_Work required_
Copies of all lines that contain "noBorrow" are needed; take them from the data below.

_Supplied material_
-- ==== Sys2Proof/Syntax.lean ====
section
/-! DEFINITION. The instructions as syntax: one constructor for each of the 35 rows of
spec/opcode_table.json (30_encoding.md R75), in the table's order. -/

namespace Sys2Proof

/-- The 35 opcodes of the original CHIP-8 instruction set (R2, R75). -/
inductive Instr where
  /-- 00E0 `CLS` (R181) -/
  | cls
  /-- 00EE `RET` (R112) -/
  | ret
  /-- 0NNN `SYS nnn`, any word of family 0 other than 00E0 and 00EE (R111) -/
  | sys (nnn : Addr)
  /-- 1NNN `JP nnn` (R114) -/
  | jp (nnn : Addr)
  /-- 2NNN `CALL nnn` (R113) -/
  | call (nnn : Addr)
  /-- 3XNN `SE Vx, nn` (R115) -/
  | seImm (x : RegIx) (nn : Byte)
  /-- 4XNN `SNE Vx, nn` (R116) -/
  | sneImm (x : RegIx) (nn : Byte)
  /-- 5XY0 `SE Vx, Vy` (R117) -/
  | seReg (x y : RegIx)
  /-- 9XY0 `SNE Vx, Vy` (R118) -/
  | sneReg (x y : RegIx)
  /-- 6XNN `LD Vx, nn` (R134) -/
  | ldImm (x : RegIx) (nn : Byte)
  /-- 7XNN `ADD Vx, nn` (R135) -/
  | addImm (x : RegIx) (nn : Byte)
  /-- 8XY0 `LD Vx, Vy` (R136) -/
  | ldReg (x y : RegIx)
  /-- 8XY1 `OR Vx, Vy` (R137) -/
  | orReg (x y : RegIx)
  /-- 8XY2 `AND Vx, Vy` (R138) -/
  | andReg (x y : RegIx)
  /-- 8XY3 `XOR Vx, Vy` (R139) -/
  | xorReg (x y : RegIx)
  /-- 8XY4 `ADD Vx, Vy` (R140) -/
  | addReg (x y : RegIx)
  /-- 8XY5 `SUB Vx, Vy` (R141) -/
  | sub (x y : RegIx)
  /-- 8XY7 `SUBN Vx, Vy` (R142) -/
  | subn (x y : RegIx)
  /-- 8XY6 `SHR Vx, Vy` (R143) -/
  | shr (x y : RegIx)
  /-- 8XYE `SHL Vx, Vy` (R144) -/
  | shl (x y : RegIx)
  /-- ANNN `LD I, nnn` (R161) -/
  | ldI (nnn : Addr)
  /-- BNNN `JP V0, nnn` (R119) -/
  | jpV0 (nnn : Addr)
  /-- CXNN `RND Vx, nn` (R148) -/
  | rnd (x : RegIx) (nn : Byte)
  /-- DXYN `DRW Vx, Vy, n` (R185) -/
  | drw (x y : RegIx) (n : Count)
  /-- EX9E `SKP Vx` (R201) -/
  | skp (x : RegIx)
  /-- EXA1 `SKNP Vx` (R202) -/
  | sknp (x : RegIx)
  /-- FX07 `LD Vx, DT` (R204) -/
  | ldVxDt (x : RegIx)
  /-- FX15 `LD DT, Vx` (R205) -/
  | ldDtVx (x : RegIx)
  /-- FX18 `LD ST, Vx` (R206) -/
  | ldStVx (x : RegIx)
  /-- FX0A `LD Vx, K` (R207) -/
  | ldVxK (x : RegIx)
  /-- FX1E `ADD I, Vx` (R162) -/
  | addI (x : RegIx)
  /-- FX29 `LD F, Vx` (R163) -/
  | ldF (x : RegIx)
  /-- FX33 `LD B, Vx` (R165) -/
  | ldB (x : RegIx)
  /-- FX55 `LD [I], Vx` (R166) -/
  | storeRegs (x : RegIx)
  /-- FX65 `LD Vx, [I]` (R167) -/
  | loadRegs (x : RegIx)
  deriving DecidableEq, Repr

end Sys2Proof
end

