-- ==== Sys2Proof/Machine/Alu.lean ====
section
/-! DEFINITION. Meanings of 42_alu.md: immediate loads and adds, family 8, RND. -/

namespace Sys2Proof.Machine

/-- 6XNN `V[X] <- NN` (R134) -/
def execLdImm (x : RegIx) (nn : Byte) (s : State) : Result := .next (s.setReg x nn)

/-- 7XNN `V[X] <- (V[X] + NN) mod 2^8`, no flag (R135) -/
def execAddImm (x : RegIx) (nn : Byte) (s : State) : Result := .next (s.setReg x (s.reg x + nn))

/-- 8XY0 `V[X] <- V[Y]` (R136) -/
def execLdReg (x y : RegIx) (s : State) : Result := .next (s.setReg x (s.reg y))

/-- 8XY1 `V[X] <- V[X] | V[Y]`, no flag (R137) -/
def execOrReg (x y : RegIx) (s : State) : Result := .next (s.setReg x (s.reg x ||| s.reg y))

/-- 8XY2 `V[X] <- V[X] & V[Y]`, no flag (R138) -/
def execAndReg (x y : RegIx) (s : State) : Result := .next (s.setReg x (s.reg x &&& s.reg y))

/-- 8XY3 `V[X] <- V[X] ^ V[Y]`, no flag (R139) -/
def execXorReg (x y : RegIx) (s : State) : Result := .next (s.setReg x (s.reg x ^^^ s.reg y))

/-- 8XY4: the sum modulo 2^8, VF its carry (R140) -/
def execAddReg (x y : RegIx) (s : State) : Result :=
  .next (s.setRegFlag x (s.reg x + s.reg y) (addCarry (s.reg x) (s.reg y)))

/-- 8XY5: V[X] - V[Y] modulo 2^8, VF the no-borrow flag (R141) -/
def execSub (x y : RegIx) (s : State) : Result :=
  .next (s.setRegFlag x (s.reg x - s.reg y) (noBorrow (s.reg x) (s.reg y)))

/-- 8XY7: V[Y] - V[X] modulo 2^8, VF the no-borrow flag (R142) -/
def execSubn (x y : RegIx) (s : State) : Result :=
  .next (s.setRegFlag x (s.reg y - s.reg x) (noBorrow (s.reg y) (s.reg x)))

/-- 8XY6: the source shifted right by one, VF the bit shifted out (R143) -/
def execShr (x y : RegIx) (s : State) : Result :=
  .next (s.setRegFlag x (s.shiftSource x y >>> 1) (shrOut (s.shiftSource x y)))

/-- 8XYE: the source shifted left by one, VF the bit shifted out (R144) -/
def execShl (x y : RegIx) (s : State) : Result :=
  .next (s.setRegFlag x (s.shiftSource x y <<< 1) (shlOut (s.shiftSource x y)))

/-- CXNN `V[X] <- RND & NN`, RND drawn afresh (R148) -/
def execRnd (x : RegIx) (nn : Byte) (s : State) : Result :=
  .next (s.drawRnd.setReg x (s.rndByte &&& nn))

end Sys2Proof.Machine
end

_Solved exercise_
  .next (s.setRegFlag x (s.reg x - s.reg y) (noBorrow (s.reg x) (s.reg y)))
  .next (s.setRegFlag x (s.reg y - s.reg x) (noBorrow (s.reg y) (s.reg x)))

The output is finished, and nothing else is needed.